(Collected data entries)
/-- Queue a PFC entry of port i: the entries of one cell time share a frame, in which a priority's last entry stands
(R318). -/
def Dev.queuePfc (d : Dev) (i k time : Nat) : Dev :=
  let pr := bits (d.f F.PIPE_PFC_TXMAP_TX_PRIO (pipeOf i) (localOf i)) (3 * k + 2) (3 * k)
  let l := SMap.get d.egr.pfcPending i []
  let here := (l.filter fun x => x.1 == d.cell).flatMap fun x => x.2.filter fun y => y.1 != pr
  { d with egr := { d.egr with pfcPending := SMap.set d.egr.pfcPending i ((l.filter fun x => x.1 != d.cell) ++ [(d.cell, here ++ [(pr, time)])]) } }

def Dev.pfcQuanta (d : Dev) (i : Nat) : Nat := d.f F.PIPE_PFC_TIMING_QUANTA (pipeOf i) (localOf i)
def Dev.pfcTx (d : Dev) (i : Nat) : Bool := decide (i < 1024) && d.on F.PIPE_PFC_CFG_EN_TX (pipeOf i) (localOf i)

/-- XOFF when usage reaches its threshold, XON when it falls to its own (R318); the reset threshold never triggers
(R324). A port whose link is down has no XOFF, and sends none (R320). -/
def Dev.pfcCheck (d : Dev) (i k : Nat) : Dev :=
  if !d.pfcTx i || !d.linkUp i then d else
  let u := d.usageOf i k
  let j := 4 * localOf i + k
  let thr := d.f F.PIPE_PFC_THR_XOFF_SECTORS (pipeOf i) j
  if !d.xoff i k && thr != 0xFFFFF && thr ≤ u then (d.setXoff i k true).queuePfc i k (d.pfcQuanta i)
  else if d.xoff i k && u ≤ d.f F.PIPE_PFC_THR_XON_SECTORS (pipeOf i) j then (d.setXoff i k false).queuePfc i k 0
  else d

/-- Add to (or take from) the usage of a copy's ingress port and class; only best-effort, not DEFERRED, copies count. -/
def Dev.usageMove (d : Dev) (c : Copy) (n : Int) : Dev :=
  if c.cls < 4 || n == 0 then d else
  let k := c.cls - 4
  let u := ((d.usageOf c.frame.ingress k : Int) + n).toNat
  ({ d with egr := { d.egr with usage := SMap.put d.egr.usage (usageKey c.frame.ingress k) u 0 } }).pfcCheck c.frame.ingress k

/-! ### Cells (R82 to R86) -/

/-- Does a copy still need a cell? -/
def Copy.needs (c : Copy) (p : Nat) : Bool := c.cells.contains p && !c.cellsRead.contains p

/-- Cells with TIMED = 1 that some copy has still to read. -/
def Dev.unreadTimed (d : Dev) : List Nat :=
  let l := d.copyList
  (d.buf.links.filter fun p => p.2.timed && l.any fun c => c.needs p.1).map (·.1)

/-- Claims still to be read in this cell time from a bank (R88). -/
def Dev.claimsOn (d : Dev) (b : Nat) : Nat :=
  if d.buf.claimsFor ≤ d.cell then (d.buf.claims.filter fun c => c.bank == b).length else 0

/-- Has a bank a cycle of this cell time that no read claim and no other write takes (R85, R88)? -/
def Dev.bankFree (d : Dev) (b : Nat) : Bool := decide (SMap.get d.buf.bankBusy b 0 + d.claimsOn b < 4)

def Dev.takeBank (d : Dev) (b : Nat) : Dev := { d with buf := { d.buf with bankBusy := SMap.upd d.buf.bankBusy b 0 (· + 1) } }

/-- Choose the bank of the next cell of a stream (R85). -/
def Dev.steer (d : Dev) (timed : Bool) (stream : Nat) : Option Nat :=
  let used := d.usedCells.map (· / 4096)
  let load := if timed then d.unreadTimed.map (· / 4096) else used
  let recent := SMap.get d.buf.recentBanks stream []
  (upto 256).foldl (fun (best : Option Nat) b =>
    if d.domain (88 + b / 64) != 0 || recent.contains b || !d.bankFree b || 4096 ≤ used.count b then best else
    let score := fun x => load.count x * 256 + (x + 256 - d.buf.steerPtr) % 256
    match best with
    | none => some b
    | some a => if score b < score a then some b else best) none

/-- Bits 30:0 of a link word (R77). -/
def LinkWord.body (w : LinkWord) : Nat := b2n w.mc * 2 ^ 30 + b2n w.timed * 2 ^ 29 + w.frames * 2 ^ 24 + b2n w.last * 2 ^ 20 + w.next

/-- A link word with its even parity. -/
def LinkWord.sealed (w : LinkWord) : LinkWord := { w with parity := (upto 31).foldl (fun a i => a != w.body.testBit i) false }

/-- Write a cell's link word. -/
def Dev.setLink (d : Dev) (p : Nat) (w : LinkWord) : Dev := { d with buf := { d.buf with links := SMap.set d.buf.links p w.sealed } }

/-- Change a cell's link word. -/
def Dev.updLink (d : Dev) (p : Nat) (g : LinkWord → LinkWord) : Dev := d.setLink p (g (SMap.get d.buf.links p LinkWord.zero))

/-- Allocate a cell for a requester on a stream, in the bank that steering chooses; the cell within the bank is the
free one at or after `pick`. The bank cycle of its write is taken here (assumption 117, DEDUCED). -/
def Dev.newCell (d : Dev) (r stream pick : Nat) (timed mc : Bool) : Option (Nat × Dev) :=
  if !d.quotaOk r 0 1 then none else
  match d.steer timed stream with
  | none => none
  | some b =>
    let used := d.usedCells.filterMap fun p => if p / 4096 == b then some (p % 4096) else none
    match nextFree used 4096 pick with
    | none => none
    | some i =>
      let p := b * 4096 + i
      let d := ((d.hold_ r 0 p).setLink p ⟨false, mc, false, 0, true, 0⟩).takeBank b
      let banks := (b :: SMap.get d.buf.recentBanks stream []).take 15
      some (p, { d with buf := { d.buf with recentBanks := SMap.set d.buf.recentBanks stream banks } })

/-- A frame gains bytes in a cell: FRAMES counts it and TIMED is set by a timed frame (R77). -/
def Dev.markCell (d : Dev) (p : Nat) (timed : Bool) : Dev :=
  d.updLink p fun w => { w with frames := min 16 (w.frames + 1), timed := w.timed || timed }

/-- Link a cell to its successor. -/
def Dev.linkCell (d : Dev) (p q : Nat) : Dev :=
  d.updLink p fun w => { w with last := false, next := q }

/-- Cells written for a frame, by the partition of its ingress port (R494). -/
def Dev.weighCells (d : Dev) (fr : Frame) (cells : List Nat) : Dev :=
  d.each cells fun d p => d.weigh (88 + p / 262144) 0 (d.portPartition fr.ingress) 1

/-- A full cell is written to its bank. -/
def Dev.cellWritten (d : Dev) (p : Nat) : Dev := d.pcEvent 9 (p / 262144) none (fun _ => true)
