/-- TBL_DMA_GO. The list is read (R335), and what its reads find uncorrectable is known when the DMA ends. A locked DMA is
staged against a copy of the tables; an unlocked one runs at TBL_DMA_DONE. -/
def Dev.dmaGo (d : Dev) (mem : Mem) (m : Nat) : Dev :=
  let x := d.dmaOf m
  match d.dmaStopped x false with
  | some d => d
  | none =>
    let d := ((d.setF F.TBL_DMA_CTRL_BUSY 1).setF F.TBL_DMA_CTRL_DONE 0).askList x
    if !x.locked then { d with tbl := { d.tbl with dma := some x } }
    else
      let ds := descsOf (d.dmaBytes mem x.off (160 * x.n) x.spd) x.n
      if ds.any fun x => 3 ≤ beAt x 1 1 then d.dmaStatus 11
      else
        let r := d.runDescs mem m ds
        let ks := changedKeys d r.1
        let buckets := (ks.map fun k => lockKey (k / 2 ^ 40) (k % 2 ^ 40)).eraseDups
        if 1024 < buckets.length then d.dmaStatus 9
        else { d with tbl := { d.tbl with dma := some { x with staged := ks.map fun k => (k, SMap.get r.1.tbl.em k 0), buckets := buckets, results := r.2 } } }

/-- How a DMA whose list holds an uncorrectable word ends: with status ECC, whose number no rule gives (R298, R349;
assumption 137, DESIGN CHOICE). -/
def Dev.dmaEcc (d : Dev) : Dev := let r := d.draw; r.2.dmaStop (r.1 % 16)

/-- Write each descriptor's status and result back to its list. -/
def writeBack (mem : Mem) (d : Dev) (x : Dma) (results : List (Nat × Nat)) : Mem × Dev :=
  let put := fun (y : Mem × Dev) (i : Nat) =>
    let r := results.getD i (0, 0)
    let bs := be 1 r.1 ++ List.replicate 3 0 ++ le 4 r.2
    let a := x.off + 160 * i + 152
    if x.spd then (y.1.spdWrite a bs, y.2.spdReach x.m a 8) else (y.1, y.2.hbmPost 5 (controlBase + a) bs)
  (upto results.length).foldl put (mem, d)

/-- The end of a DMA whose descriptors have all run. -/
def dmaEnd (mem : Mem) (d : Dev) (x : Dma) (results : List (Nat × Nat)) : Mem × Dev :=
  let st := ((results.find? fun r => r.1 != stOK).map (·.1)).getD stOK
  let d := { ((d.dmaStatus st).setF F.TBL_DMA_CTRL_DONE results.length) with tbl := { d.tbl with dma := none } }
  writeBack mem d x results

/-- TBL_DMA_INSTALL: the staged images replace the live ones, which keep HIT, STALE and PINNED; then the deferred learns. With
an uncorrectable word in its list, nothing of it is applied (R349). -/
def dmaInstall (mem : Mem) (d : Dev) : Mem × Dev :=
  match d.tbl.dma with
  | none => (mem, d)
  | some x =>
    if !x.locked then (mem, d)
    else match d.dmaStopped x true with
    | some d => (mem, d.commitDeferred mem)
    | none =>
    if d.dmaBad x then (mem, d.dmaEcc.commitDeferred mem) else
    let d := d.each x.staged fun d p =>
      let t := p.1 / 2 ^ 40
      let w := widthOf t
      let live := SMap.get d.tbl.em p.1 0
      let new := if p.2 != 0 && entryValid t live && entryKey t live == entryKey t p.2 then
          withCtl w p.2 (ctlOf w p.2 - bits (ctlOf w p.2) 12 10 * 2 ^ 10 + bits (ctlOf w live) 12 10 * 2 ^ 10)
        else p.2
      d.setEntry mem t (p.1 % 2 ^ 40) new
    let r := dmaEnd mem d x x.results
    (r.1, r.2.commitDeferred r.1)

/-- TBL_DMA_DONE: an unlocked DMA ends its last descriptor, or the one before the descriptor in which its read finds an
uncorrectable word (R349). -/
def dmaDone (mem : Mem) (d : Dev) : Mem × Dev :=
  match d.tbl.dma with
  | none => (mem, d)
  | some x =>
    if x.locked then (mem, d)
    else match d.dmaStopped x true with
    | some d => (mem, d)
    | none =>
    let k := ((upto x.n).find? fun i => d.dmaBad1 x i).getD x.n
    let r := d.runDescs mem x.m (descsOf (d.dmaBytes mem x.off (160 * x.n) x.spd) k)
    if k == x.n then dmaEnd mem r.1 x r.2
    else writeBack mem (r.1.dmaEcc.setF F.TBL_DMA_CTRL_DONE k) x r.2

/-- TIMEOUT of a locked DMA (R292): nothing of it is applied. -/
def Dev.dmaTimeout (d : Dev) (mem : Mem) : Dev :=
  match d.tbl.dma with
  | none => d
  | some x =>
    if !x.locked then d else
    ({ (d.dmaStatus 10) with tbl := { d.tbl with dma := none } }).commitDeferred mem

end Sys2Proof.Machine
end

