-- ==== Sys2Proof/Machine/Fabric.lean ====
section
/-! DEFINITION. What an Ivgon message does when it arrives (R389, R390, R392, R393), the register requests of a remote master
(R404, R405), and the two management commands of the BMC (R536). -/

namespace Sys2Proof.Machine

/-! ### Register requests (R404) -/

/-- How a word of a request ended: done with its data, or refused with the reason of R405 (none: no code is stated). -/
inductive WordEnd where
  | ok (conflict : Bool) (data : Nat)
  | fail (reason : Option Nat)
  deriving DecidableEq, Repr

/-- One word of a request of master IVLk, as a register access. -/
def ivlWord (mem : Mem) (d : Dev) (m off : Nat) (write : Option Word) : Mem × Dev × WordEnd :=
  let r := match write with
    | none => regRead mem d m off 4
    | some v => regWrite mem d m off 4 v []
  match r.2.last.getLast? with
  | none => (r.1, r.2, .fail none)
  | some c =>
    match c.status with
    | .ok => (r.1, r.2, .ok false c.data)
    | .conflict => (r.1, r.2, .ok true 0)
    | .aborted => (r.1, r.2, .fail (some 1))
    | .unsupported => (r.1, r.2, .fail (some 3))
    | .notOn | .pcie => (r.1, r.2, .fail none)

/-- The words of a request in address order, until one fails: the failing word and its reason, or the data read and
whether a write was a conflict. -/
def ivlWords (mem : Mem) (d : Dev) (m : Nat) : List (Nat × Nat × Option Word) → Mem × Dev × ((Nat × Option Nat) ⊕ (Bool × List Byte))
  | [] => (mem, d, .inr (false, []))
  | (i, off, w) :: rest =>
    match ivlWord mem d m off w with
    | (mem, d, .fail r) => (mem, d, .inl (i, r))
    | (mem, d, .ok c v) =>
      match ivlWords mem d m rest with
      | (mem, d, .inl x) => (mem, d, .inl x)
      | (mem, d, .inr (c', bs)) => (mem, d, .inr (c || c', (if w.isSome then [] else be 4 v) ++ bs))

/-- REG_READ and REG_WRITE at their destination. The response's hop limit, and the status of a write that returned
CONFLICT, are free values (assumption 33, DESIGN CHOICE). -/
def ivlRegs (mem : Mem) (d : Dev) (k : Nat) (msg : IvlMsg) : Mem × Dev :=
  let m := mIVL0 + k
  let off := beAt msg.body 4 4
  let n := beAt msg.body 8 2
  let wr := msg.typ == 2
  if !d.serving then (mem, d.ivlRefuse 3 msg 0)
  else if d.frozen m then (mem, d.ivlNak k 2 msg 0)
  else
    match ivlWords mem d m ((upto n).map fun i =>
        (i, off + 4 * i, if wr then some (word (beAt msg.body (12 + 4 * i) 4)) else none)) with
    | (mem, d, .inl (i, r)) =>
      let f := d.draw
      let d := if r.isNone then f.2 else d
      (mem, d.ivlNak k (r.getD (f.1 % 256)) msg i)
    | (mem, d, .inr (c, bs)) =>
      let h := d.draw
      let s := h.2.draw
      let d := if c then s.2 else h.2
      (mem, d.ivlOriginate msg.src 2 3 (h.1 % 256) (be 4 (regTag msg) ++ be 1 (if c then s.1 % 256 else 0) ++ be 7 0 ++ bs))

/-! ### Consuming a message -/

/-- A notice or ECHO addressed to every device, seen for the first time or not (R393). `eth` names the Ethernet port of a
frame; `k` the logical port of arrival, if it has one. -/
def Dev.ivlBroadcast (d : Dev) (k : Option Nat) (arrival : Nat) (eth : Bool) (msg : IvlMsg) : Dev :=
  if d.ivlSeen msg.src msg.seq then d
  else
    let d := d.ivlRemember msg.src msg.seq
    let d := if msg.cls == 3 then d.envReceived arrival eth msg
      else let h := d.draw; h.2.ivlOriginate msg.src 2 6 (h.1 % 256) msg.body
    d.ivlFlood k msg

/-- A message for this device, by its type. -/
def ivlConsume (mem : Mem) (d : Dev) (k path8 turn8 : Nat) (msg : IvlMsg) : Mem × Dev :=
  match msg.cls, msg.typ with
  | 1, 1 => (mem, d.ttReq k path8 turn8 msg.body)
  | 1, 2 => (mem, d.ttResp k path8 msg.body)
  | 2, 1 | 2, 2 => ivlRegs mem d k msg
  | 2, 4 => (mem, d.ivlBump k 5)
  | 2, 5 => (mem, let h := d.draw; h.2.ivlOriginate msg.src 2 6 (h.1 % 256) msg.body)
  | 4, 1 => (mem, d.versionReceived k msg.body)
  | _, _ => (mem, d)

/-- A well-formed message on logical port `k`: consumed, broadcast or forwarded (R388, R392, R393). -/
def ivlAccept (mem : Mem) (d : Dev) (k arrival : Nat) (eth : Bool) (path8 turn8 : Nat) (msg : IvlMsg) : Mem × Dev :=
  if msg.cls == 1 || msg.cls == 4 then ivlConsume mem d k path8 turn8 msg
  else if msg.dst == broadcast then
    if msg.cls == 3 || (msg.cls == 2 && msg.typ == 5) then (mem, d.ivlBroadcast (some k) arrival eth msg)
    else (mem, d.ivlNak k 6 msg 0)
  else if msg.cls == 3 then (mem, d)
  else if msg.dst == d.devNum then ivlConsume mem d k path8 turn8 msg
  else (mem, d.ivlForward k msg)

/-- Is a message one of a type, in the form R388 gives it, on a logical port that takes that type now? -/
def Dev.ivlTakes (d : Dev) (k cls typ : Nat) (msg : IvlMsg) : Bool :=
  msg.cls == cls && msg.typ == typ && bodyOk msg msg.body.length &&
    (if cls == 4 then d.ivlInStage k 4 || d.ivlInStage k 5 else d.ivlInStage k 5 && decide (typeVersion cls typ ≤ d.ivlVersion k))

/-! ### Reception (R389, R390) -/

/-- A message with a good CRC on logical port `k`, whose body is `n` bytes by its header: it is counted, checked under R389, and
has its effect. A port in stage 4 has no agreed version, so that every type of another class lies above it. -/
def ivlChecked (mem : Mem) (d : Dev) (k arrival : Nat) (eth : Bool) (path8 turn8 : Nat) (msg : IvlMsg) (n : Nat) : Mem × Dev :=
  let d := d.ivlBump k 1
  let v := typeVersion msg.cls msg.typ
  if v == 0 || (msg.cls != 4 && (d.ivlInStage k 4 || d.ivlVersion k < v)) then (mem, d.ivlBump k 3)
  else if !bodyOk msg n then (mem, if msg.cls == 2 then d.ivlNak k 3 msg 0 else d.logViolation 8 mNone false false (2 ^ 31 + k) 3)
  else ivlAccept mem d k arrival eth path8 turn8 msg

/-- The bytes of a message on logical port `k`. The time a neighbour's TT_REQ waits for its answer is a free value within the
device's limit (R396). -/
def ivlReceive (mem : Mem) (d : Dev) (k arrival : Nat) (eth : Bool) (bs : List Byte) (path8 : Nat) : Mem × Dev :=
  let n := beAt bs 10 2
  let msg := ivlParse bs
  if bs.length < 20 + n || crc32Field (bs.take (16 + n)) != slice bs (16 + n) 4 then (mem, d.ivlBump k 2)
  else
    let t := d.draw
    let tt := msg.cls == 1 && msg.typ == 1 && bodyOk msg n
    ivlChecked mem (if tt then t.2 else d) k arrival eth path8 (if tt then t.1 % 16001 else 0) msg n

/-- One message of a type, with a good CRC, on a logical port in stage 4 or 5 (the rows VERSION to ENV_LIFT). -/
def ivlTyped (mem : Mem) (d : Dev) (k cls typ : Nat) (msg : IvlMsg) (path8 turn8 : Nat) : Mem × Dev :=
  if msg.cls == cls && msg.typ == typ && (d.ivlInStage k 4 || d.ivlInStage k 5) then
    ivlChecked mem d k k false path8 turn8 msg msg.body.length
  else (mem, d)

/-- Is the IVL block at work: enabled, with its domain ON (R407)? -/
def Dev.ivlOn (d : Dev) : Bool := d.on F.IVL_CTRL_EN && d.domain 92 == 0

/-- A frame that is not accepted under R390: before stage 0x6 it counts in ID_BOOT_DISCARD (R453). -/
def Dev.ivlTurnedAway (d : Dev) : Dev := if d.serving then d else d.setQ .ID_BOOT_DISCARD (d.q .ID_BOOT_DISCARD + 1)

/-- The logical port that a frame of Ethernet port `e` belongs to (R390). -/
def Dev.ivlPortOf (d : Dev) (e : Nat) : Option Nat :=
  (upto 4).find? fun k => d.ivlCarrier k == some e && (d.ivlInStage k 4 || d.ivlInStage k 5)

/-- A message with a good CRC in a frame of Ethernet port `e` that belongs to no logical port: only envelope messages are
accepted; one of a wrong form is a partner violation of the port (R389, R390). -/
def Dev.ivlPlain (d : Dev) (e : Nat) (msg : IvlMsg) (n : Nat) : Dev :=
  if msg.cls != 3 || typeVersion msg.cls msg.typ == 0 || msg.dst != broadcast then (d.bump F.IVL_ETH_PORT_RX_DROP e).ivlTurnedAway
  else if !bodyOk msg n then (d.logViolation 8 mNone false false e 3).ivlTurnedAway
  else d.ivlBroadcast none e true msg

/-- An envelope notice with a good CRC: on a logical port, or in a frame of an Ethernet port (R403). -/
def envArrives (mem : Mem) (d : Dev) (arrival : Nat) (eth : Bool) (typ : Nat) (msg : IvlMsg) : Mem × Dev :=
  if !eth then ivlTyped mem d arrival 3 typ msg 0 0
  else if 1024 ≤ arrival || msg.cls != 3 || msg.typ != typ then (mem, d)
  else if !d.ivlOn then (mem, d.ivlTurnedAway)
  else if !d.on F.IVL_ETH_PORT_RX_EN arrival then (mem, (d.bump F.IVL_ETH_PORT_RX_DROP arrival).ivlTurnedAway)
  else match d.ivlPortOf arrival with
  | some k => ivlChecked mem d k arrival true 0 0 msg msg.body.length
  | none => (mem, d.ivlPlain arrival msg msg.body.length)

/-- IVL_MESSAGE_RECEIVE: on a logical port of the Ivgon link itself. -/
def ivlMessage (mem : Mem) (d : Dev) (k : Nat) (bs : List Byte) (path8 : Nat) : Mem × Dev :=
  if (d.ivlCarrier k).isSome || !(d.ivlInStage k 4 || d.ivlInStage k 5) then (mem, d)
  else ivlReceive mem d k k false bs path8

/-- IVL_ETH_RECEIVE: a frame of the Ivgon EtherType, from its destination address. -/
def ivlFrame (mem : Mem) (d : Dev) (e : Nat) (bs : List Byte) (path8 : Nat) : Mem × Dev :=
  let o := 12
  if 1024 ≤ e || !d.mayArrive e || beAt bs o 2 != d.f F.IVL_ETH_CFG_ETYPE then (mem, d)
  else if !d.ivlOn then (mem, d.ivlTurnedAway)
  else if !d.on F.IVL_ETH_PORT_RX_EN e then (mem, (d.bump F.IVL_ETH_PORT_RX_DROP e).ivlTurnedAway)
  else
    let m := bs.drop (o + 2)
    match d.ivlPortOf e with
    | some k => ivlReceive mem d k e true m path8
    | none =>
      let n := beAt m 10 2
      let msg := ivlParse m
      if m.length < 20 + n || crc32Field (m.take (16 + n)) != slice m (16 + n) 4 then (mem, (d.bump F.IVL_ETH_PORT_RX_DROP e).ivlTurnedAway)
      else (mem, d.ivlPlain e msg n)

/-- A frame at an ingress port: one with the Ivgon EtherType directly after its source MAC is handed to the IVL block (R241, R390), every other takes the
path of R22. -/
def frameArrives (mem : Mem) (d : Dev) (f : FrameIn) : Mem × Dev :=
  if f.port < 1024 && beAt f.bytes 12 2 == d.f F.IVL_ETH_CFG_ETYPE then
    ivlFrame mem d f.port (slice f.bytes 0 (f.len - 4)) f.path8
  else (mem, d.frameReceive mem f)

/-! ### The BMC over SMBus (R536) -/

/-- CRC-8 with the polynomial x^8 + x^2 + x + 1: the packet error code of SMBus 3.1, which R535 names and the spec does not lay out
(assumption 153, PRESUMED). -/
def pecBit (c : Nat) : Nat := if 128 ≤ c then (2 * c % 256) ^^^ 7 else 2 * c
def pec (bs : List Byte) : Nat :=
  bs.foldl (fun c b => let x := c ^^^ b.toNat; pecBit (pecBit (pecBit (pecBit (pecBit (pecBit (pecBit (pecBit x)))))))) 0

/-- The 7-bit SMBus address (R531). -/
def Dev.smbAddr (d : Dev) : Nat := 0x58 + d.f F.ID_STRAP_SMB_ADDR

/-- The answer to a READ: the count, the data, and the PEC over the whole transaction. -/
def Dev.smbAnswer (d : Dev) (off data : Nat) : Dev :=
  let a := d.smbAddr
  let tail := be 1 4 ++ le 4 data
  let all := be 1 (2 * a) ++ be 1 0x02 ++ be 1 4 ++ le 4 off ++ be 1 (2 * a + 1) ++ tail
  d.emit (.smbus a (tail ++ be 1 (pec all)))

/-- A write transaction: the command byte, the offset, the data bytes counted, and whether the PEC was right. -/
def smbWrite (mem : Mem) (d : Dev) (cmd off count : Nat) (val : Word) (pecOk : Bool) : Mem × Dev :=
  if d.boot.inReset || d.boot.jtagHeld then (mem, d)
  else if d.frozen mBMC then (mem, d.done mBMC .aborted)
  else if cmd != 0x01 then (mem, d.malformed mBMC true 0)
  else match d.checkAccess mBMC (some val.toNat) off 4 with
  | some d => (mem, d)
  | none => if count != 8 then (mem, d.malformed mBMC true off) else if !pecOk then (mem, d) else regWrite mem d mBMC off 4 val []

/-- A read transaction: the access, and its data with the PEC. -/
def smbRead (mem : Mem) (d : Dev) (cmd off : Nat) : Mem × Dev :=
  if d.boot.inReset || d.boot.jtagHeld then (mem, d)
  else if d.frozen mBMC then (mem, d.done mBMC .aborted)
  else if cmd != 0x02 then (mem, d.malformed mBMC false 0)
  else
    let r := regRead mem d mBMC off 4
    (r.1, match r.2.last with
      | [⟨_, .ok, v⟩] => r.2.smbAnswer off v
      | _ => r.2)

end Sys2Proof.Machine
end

# What you are asked to do:
With the line that has "(d.buf.links.filter fun p" as the first and the line that has "word (R77). -/" as the last, repeat exactly that run of lines above and no more.

# Task solution:
  (d.buf.links.filter fun p => p.2.timed && l.any fun c => c.needs p.1).map (·.1)

/-- Claims still to be read in this cell time from a bank (R88). -/
def Dev.claimsOn (d : Dev) (b : Nat) : Nat :=
  if d.buf.claimsFor ≤ d.cell then (d.buf.claims.filter fun c => c.bank == b).length else 0

/-- Has a bank a cycle of this cell time that no read claim and no other write takes (R85, R88)? -/
def Dev.bankFree (d : Dev) (b : Nat) : Bool := decide (SMap.get d.buf.bankBusy b 0 + d.claimsOn b < 4)

def Dev.takeBank (d : Dev) (b : Nat) : Dev := { d with buf := { d.buf with bankBusy := SMap.upd d.buf.bankBusy b 0 (· + 1) } }

/-- Choose the bank of the next cell of a stream (R85). -/
def Dev.steer (d : Dev) (timed : Bool) (stream : Nat) : Option Nat :=
  let used := d.usedCells.map (· / 4096)
  let load := if timed then d.unreadTimed.map (· / 4096) else used
  let recent := SMap.get d.buf.recentBanks stream []
  (upto 256).foldl (fun (best : Option Nat) b =>
    if d.domain (88 + b / 64) != 0 || recent.contains b || !d.bankFree b || 4096 ≤ used.count b then best else
    let score := fun x => load.count x * 256 + (x + 256 - d.buf.steerPtr) % 256
    match best with
    | none => some b
    | some a => if score b < score a then some b else best) none

/-- Bits 30:0 of a link word (R77). -/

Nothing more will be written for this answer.